张阿大性子豪爽,并无半分怯意,扬声喊道:“这位先生,深更半夜在河里沐浴,可小心着凉!不妨上来坐坐,喝两杯米酒暖暖身子。”
白面书生闻言,微微一怔,随即迈步走上岸,将一布袋沉甸甸的螺蛳放在地上,毫不客气,坐到草棚边上,陪着张阿大对饮起来。
酒盏来回传递,米酒醇厚,话题越聊越广。不过三杯酒下肚,二人已然熟络,好似相识多年的老友。月光静静流淌,蛙鸣阵阵,旷野之中,一人一客闲话桑麻。
书生忽然放下酒杯,抬眼看向张阿大,缓缓开口问道:“阿大,你夜夜独守荒郊瓜田,就不怕夜里撞见鬼魂吗?”
张阿大夹起一块酱瓜,慢悠悠咽下,朗声答道:“不怕。鬼魂居于阴间,我活在阳世,互不侵扰,又有什么可怕的?”
书生看着他坦荡的模样,又追问一句:“那你猜猜,我是人,还是鬼?”
张阿大哈哈一笑,摆了摆手:“先生莫要打趣我,自然是活生生的人。”
书生轻轻摇头,声音低沉,带着河水浸过一般的寒凉:“实不相瞒,我并不是人。三年前,我就在这条河里失足落水,一命呜呼,成了一只落水鬼。阎王罚我日日在河中摸螺蛳,每日必须摸够三斗三升,整整劳作三年,期满之后,才可以寻找一个替身,借由别人落水身亡,自己方能脱离河水的禁锢,转世投胎。你不必惊慌,我今夜前来,并无害人之心。若是你不嫌弃,我愿与你结为朋友。”
这番话一出,草棚里的气氛瞬间安静下来。晚风掠过瓜藤,沙沙作响。张阿大心里咯噔一下,后背泛起一丝寒意,手心悄悄冒出冷汗。可话已经说出口,酒也共饮数杯,若是此时翻脸,反倒显得小家子气。他定了定神,点了点头,应下这份奇特的情谊。

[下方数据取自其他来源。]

/-- R81 to R86, R99: DOZE is entered while every core that runs waits and no interrupt does, and ends when one does; HOLD is entered from RUN or DOZE,
and stops the ports but the twin's, at once or, with an S in progress, when its engines start; it is left with the supply's return, or ends after its
budget in STANDBY with the snapshot's cause 1, an outage entry, and every vital output safe; an N that waited is then performed. In STANDBY a wake
source sets its flag, WAKE_CMP_1 the door's too, and a LOG wake writes an entry where a BOOT wake asks for the rails; a BOOT wake whose rails fail
returns to STANDBY. -/
def Obligations.PowerStates : Prop :=
  (∀ (s : State) (t : Stamp) (a : Dev), At s t 0 a →
    (∀ waiting : BitVec 6,
      (a.fld F.PWR_STATE.STATE = 0 → a.on F.PWR_DOZE_CFG.ENABLE = true → a.coresRun ≠ 0 → a.coresRun &&& waiting.toNat = a.coresRun →
        a.irqWaits = false → Turns (exec (.dozeEntry t waiting) s) s [F.PWR_STATE.STATE.place] a ((a.setFld F.PWR_STATE.STATE 1).pend 68))
      ∧ ((a.fld F.PWR_STATE.STATE ≠ 0 ∨ a.on F.PWR_DOZE_CFG.ENABLE = false ∨ a.irqWaits = true) →
        Turns (exec (.dozeEntry t waiting) s) s [] a a))
    ∧ (a.fld F.PWR_STATE.STATE = 1 → (a.irqWaits = true ∨ a.coresRun = 0) →
        Turns (exec (.dozeExit t) s) s [F.PWR_STATE.STATE.place] a (((a.setFld F.PWR_STATE.STATE 0).pend 68).ungate [6, 7]))
    ∧ ((a.fld F.PWR_STATE.STATE ≠ 1 ∨ (a.irqWaits = false ∧ a.coresRun ≠ 0)) → Turns (exec (.dozeExit t) s) s [] a a)
    ∧ (2 ≤ a.fld F.PWR_STATE.STATE → Turns (exec (.holdEntry t) s) s [] a a)
    ∧ (a.fld F.PWR_STATE.STATE < 2 → a.on F.HST_STATUS.LINK_UP = false → ∃ d, Does (exec (.holdEntry t) s) { s with dev := d }
        ∧ d.fld F.PWR_STATE.STATE = 2 ∧ d.on F.PWR_STATE.VMAIN_OK = false ∧ d.power.since = a.now
        ∧ (∃ e ∈ d.evq, e.ev = .pwrHoldEnter ∧ e.stamp = a.now)
        ∧ d.power.holdDue = (a.boot.startDue && a.boot.byS)
        ∧ ((a.boot.startDue && a.boot.byS) = false →
          ∀ n < 4, a.on (F.NET_CFG.ENABLE n) = true → a.netRole n ≠ 0 → d.on (F.NET_STAT.LINK_UP n) = false))
    ∧ ((a.fld F.PWR_STATE.STATE ≠ 2 ∨ a.budgetOver = true) → Turns (exec (.holdExit t) s) s [] a a)
    ∧ (a.fld F.PWR_STATE.STATE = 2 → a.budgetOver = false → a.power.waitS = false → a.power.waitN = false → ∃ d,
        Does (exec (.holdExit t) s) { s with dev := d } ∧ d.fld F.PWR_STATE.STATE = 0 ∧ d.on F.PWR_STATE.VMAIN_OK = true
        ∧ (∃ e ∈ d.evq, e.ev = .pwrHoldExit ∧ e.stamp = a.now)
        ∧ d.power.holdDue = false
        ∧ (a.power.holdDue = false → ∀ n < 4, a.on (F.NET_CFG.ENABLE n) = true → a.netRole n ≠ 0 → d.on (F.NET_FLAG.SYNC_LOST n) = true))
    ∧ ((a.fld F.PWR_STATE.STATE ≠ 2 ∨ a.budgetOver = false) → Turns (exec (.orderlyShutdown t) s) s [] a a)
    ∧ (a.fld F.PWR_STATE.STATE = 2 → a.budgetOver = true → ∃ u, Does (exec (.orderlyShutdown t) s) u ∧ u.dev.fld F.PWR_STATE.STATE = 3
        ∧ u.dev.power.mode = .standby ∧ u.dev.power.waitS = false ∧ u.dev.power.waitN = false ∧ u.dev.logq = []
        ∧ u.dev.safeLine = true ∧ u.dev.evaluating = false
        ∧ (a.boot.inHold = false → u.dev.on F.PWR_GLOW_STAT.SNAP_VALID = true)))
  ∧ (∀ (s : State) (t : Stamp) (cycles : BitVec 48) (a : Dev), AtPower s t a →
    (∀ (source : Fin 4) (rising : Bool), (a.power.mode ≠ .standby ∧ a.power.mode ≠ .held →
        exec (.wakeSource t cycles source rising) s = .next (State.after { s with dev := a }))
      ∧ (a.power.mode = .standby → ∀ b c : Dev, b = a.rtcTick cycles.toNat →
        c = (if source.val = 2 then (b.setBitOf F.PWR_WAKE_SRC.SEEN 2 true).setFld F.PWR_TAMPER.DOOR 1
          else b.setBitOf F.PWR_WAKE_SRC.SEEN source.val true) → ∀ mode, b.fld F.PWR_WAKE_CFG.MODE / 2 ^ (2 * source.val) % 4 = mode →
        ((mode = 0 ∨ (source.val = 2 ∧ rising = false ∧ b.on F.PWR_WAKE_CFG.CMP_1_BOTH = false)
            ∨ (source.val = 3 ∧ b.fld F.PWR_RTC_SEC.SEC ≠ b.fld F.PWR_RTC_ALARM.ALARM)) →
          exec (.wakeSource t cycles source rising) s = .next { s with dev := b })
        ∧ ((source.val < 2 ∨ (source.val = 2 ∧ (rising = true ∨ b.on F.PWR_WAKE_CFG.CMP_1_BOTH = true))
            ∨ (source.val = 3 ∧ b.fld F.PWR_RTC_SEC.SEC = b.fld F.PWR_RTC_ALARM.ALARM)) →
          (mode = 1 → exec (.wakeSource t cycles source rising) s = .next (State.glow { s with dev := c.logOutage 10 }))
          ∧ (2 ≤ mode → exec (.wakeSource t cycles source rising) s
            = .next { s with dev := { c with power := { c.power with wakeOn := true } } }))))
    ∧ (a.power.mode = .standby → a.power.wakeOn = true → ∀ b : Dev,
        b = ((a.rtcTick cycles.toNat).setFld F.PWR_TAMPER.WAKE_FAIL 1).logOutage 11 → exec (.wakeFail t cycles) s
          = .next (State.glow { s with dev := { b with power := { b.power with wakeOn := false } } }))
    ∧ (a.power.mode = .standby → a.power.wakeOn = false → exec (.wakeFail t cycles) s = .next { s with dev := a.rtcTick cycles.toNat }))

书生见他应允,心中欢喜,起身道别,走到河边,身子一跃,扑通一声沉入河水,转眼便消失不见。
往后每一个夜晚,月亮升起之时,白面书生都会从河底现身,来到瓜棚陪张阿大喝酒闲谈。星移月落,寒来暑往,一人一鬼,就这样相伴度过了半个月的时光。
这天夜里,书生神色黯淡,眉宇之间藏着一丝复杂的情绪。他叹了一口气,对张阿大说道:“阿大,三年苦役,今日终于做完了。明日,我便可以寻找替身,离开这条河。”
张阿大心中一紧,连忙问道:“在何处寻替身?”
“就在前面那座石桥之下。明日,会有人落水殒命,只是我尚且不知,那人究竟是谁。”书生说完,幽幽望向远处横跨河面的石桥。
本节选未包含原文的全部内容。